(Provided records Opens)

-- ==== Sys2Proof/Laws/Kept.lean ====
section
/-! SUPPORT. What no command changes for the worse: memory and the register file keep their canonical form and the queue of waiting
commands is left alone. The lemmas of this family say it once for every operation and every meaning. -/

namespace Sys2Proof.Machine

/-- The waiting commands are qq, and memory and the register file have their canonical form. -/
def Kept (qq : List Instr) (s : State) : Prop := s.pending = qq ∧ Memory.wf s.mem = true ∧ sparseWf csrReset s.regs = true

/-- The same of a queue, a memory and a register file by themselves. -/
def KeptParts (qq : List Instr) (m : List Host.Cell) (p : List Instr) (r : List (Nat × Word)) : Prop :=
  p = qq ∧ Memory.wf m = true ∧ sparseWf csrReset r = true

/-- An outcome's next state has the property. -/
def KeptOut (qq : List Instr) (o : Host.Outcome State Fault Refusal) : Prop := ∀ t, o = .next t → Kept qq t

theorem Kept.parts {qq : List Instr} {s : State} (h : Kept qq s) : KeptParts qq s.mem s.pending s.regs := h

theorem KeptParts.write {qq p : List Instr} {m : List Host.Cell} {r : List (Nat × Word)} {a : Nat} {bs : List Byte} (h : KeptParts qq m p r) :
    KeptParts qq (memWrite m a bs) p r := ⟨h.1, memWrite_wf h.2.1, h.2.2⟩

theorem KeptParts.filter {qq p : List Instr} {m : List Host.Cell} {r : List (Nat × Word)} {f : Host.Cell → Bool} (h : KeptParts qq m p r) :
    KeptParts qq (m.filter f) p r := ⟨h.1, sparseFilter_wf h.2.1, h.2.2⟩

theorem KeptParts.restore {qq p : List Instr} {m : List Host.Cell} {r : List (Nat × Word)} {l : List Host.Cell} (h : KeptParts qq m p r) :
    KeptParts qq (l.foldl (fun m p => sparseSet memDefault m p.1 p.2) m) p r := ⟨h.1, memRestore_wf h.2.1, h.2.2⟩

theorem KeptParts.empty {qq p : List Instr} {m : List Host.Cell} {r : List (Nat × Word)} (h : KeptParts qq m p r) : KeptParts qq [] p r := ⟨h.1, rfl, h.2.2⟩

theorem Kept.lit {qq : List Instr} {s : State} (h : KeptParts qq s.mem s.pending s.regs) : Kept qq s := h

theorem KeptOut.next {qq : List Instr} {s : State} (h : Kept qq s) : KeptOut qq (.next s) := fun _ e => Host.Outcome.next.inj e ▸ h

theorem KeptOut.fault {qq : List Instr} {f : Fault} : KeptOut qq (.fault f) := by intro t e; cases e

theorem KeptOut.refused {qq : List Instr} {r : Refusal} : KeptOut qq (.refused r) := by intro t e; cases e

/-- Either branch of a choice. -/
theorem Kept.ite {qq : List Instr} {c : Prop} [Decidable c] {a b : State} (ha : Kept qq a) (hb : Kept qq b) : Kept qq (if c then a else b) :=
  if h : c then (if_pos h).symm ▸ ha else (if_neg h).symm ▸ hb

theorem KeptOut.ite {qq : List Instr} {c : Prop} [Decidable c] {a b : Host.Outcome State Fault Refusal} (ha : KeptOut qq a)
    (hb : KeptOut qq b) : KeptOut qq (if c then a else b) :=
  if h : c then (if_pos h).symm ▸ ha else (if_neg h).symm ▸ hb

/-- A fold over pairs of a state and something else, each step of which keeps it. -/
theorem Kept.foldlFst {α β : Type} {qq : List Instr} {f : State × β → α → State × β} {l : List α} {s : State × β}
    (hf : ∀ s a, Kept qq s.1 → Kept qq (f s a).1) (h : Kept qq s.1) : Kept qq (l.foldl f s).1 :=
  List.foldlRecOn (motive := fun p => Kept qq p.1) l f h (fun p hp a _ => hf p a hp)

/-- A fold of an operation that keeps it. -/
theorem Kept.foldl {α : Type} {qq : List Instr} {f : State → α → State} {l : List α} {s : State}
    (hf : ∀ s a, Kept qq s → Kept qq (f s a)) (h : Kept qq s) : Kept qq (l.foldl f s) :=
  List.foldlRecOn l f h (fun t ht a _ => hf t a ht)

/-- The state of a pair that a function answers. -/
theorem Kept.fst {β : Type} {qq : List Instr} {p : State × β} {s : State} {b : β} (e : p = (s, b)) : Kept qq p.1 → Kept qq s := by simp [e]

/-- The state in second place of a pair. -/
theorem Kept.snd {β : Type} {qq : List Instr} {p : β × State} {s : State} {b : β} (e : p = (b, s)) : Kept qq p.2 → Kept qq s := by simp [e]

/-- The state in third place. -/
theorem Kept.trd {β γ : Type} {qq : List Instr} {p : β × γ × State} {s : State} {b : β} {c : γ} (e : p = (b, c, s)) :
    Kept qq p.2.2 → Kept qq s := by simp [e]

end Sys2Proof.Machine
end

(Provided records Closes)

• [Exercise details] Show all lines from the data above in which the word "form" appears.

• [Written reply]
/-! SUPPORT. What no command changes for the worse: memory and the register file keep their canonical form and the queue of waiting
/-- The waiting commands are qq, and memory and the register file have their canonical form. -/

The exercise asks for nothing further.